6. Social media overload will drive users to the best content sources and filters - Even status updates in LinkedIn are tough to keep up with anymore. The flow of information through social media tools has grown so dramatically that most feel like they are on overload and like it is impossible to keep up. While providers are trying to figure this out, we are all going to be driven to the sources of the best and most reliable content, especially if it allows us to filter it quickly and effectively.
7. Health insurance will continue towards high deductibles and consumer-driven care - I have long been an advocate for high deductible health insurance plans with HSAs or other medical savings accounts. Yet such plans represent such a stretch from traditional health insurance that adoption rates have been very low. It seems like employers and employees alike are warming up to this idea and the popularity of these plans will continue to increase.

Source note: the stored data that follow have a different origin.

-- ==== Sys2Proof/Certificates/Slice0/Obligations.lean ====
section
/-! DEFINITION. The statements for the provers. Each is about the model's own names; the rule of spec/ it rests on is cited in
OBLIGATIONS.json. -/

open Sys2Proof Sys2Proof.Machine

/-! ## The step, the queue of commands, time -/

/-- A step takes the command at the front of the queue and performs it on the state with the queue's rest. Every command
answers a next state from every state, with the queue of commands as it was: that none stops the device is the model's
reading (log entry 15, DEDUCED), and that a command whose event cannot occur changes nothing instead of stopping is the
model's choice (log entry 2, DESIGN CHOICE). -/
def Obligations.StepRunsFrontCommand : Prop :=
  (∀ (c : Instr) (rest : List Instr) (s : State),
     step { s with pending := c :: rest } = exec c { s with pending := rest }) ∧
  (∀ (c : Instr) (s : State), ∃ t, exec c s = .next t ∧ t.pending = s.pending)

/-- On an empty queue one millisecond passes (the model's choice, log entry 5): with nothing under way nothing
changes; a running count advances by one and expires when it reaches the period; a pin held away from the debounced
level counts and makes its edge at 20 ms. -/
def Obligations.EmptyQueueIsAMillisecond : Prop :=
  ∀ s : State, s.pending = [] →
    (s.resetLow = true → step s = .next s) ∧
    (s.Settled → s.resetLow = false → (∀ n, (s.lines.get n).pin = (s.lines.get n).level) →
      (s.settings.epochRun = false → step s = .next s) ∧
      (s.settings.epochRun = true → s.timerCount + 1 < s.settings.epochPeriod →
        step s = .next { s with timerCount := s.timerCount + 1 }) ∧
      (s.settings.epochRun = true → s.settings.epochPeriod ≤ s.timerCount + 1 → step s = exec .epochTimerExpiry s)) ∧
    (s.Settled → s.resetLow = false → s.settings.epochRun = false →
      ∀ n, (s.lines.get n).pin ≠ (s.lines.get n).level →
        (∀ m, m ≠ n → (s.lines.get m).pin = (s.lines.get m).level) →
        ((s.lines.get n).heldMs + 1 < 20 →
          step s = .next { s with lines := s.lines.upd n fun l => { l with heldMs := l.heldMs + 1 } }) ∧
        (20 ≤ (s.lines.get n).heldMs + 1 → step s = exec (.lineDebouncedEdge n) s))

/-! ## Reset -/

/-- What a full reset leaves in every block (R2, R8, R19, R38, R62, R64, R66, R85, R99, R101, R109, R133, R135, R156,
R167), and that RESET_N then stands low (the model's reading, log entry 11). The pins of the lines are inputs and stand
as they are. -/
def Obligations.FullResetState : Prop :=
  ∀ s : State, ∃ t, exec .fullReset s = .next t ∧
    t.resetLow = true ∧ t.pending = s.pending ∧ t.queue = [] ∧ t.timerCount = 0 ∧
    (∀ c, t.cellTable.get c = ⟨false, none, 0⟩ ∧ t.cells.get c = ⟨.unused, none⟩) ∧
    (∀ i, t.pointTable.get i = ⟨false, 0, 0, 0, [], 50⟩ ∧ t.points.get i = ⟨.unbound, 0, 0, 0, 0, 0, 0, PointFlags.clear⟩) ∧
    (∀ v, (∀ b, (t.viewTable.get v).get b = ⟨false, 0, 0, 1⟩) ∧ t.views.get v = ⟨0, none, 0, 0, 0, 0⟩) ∧
    (∀ k, t.limits.get k = ⟨11000, 11500, 100, 500⟩) ∧
    (∀ p, t.ports.get p = ⟨.down, none, false, 0, 0, 0, 0, 0, 0, PortFlags.clear, [], []⟩) ∧
    (∀ n, t.lines.get n = ⟨(s.lines.get n).pin, (s.lines.get n).pin, 0, false, false⟩) ∧
    (t.map.mode = .blank ∧ t.map.hostHold = false ∧ (∀ n, t.map.lineHold.get n = false) ∧ t.map.epoch = 0 ∧
      t.map.hotList = [] ∧ t.map.buildingEpoch = none ∧ t.map.topChanged = false ∧
      (∀ p, t.map.summaries.get p = ⟨0, 0, 0, 0, 0, 0, none, none⟩ ∧ t.map.passFlags.get p = PassFlags.clear) ∧
      t.map.unmappedDiscards = 0 ∧ t.map.heldDiscards = 0 ∧ t.map.pendingClose = false ∧ t.map.items = [] ∧
      t.map.inFlight = none ∧ t.map.softResetWaits = false) ∧
    t.latched = ⟨12, 6, 64, 800, 2, 4⟩ ∧
    (t.stage.target = none ∧ (∀ i, t.stage.slots.get i = none) ∧ t.stage.pointer = 0 ∧ t.stage.overrun = false ∧
      t.stage.pendingPages = [] ∧ t.stage.lastInstall = none ∧ t.stage.installed = false ∧ t.stage.dropped = false) ∧
    t.groups = 0 ∧ t.events.urgentNotice = none ∧ t.events.routineNotice = none ∧ t.events.alertDriven = false ∧
    t.host = ⟨[], [], .idle, [], none, 0⟩ ∧
    (t.settings.epochPeriod = 1000 ∧ t.settings.epochMode = .periodic ∧ t.settings.epochRun = false ∧
      t.settings.fusion = ⟨12, 6, 64, 800, 2, 4⟩ ∧ t.settings.staleAge = 10 ∧ t.settings.hotFloor = 6000 ∧
      t.settings.silenceLimit = 3 ∧ t.settings.eventEnable = 0 ∧ t.settings.eventUrgent = 0b0001001 ∧
      ∀ n, t.settings.lineEdge.get n = .none ∧ t.settings.lineAction.get n = .mark)

/-- While RESET_N is low nothing is received, served or run: only a full reset, the release and the line pins act
(R167; the model's reading of what the pin does meanwhile, log entry 11). A release lets each debounced level be taken
from its pin, without an edge (R127); with RESET_N high it is no event (the model's choice, log entry 2). -/
def Obligations.WhileResetIsLow : Prop :=
  ∀ s : State,
    (s.resetLow = true → ∀ c, c ≠ .fullReset → c ≠ .resetNRelease → (∀ n, c ≠ .linePinChange n) → exec c s = .next s) ∧
    (s.resetLow = true → ∃ t, exec .resetNRelease s = .next t ∧
      t = { s with resetLow := false, lines := t.lines } ∧
      ∀ n, t.lines.get n = { s.lines.get n with level := (s.lines.get n).pin, heldMs := 0 }) ∧
    (s.resetLow = false → exec .resetNRelease s = .next s)

/-! ## The framing of the links and the layouts -/

/-- A frame sent on a line is received as it was sent, whatever noise without a start byte stands before it: the
receiver answers its kind, its tag or toggle byte and its body, and has looked at every byte (Table 5-1, Table 10-1).
Its other outcomes (R82, R83, R157): a length outside 2..250 ends a frame at once; a frame whose two CRC bytes are not
those of its length, kind, tag and body is bad; and bytes that come in two runs are received as if in one, however
they are cut. -/
def Obligations.FramesAreReceivedAsSent : Prop :=
  (∀ (noise : List Byte) (kind tag : Byte) (body : List Byte), (∀ b ∈ noise, b ≠ 0xC3) → body.length ≤ 248 →
     receive [] (noise ++ frameBytes kind tag body) = (.good kind tag body, [])) ∧
  ((∀ (len : Byte) (rest : List Byte), ¬ (2 ≤ len.toNat ∧ len.toNat ≤ 250) →
     receive [] (0xC3 :: len :: rest) = (.badLength, rest)) ∧
   (∀ (kind tag hi lo : Byte) (body rest : List Byte), body.length ≤ 248 →
     256 * hi.toNat + lo.toNat ≠ (crc16 (framePayload kind tag body)).toNat →
     receive [] (0xC3 :: (framePayload kind tag body ++ hi :: lo :: rest)) = (.badCrc, rest)) ∧
   (∀ (a a' xs ys rest : List Byte), receive a xs = (.partialFrame a', rest) → receive a (xs ++ ys) = receive a' ys))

8. Being big will become less advantageous to being small - Big will no longer necessarily be better. There are many reasons for this, but here are the main two - small and medium-sized companies are often more flexible and more hungry to satisfy their customers and big-company economies of scale are becoming less relevant. For example, with its use of remote, flexible, and contract workers, Jet Blue is able to do more for its customers than any of its larger rivals - and that is in a very capital-intensive business. Service businesses may find even greater advantages as compared to their larger competitors.
9. Focus on relationships will pay- Relationships have been and will always be the key to building a successful business - mainly because they help us establish trust. I've included this on my trend list because it seems like to some the practice of building trust is a lost and fallen art. Obtaining more followers on Twitter and increasing your pool of friends of FaceBook are only relevant if we build relationships in the process. We will see relationships and trust-building come back to the forefront of business as filtering tools allow us to connect with those who matter most and with whom we want to foster and strengthen our relationships.
10. Knowledge workers will take more contract and less full-time work - This recession is helping to accelerate our economy to more of a knowledge-based worker model. These knowledge workers are finding more benefits in contract and part-time work. Some appreciate the flexibility, while others feel their value-added to and sustainability in these roles are more secure and potentially more profitable.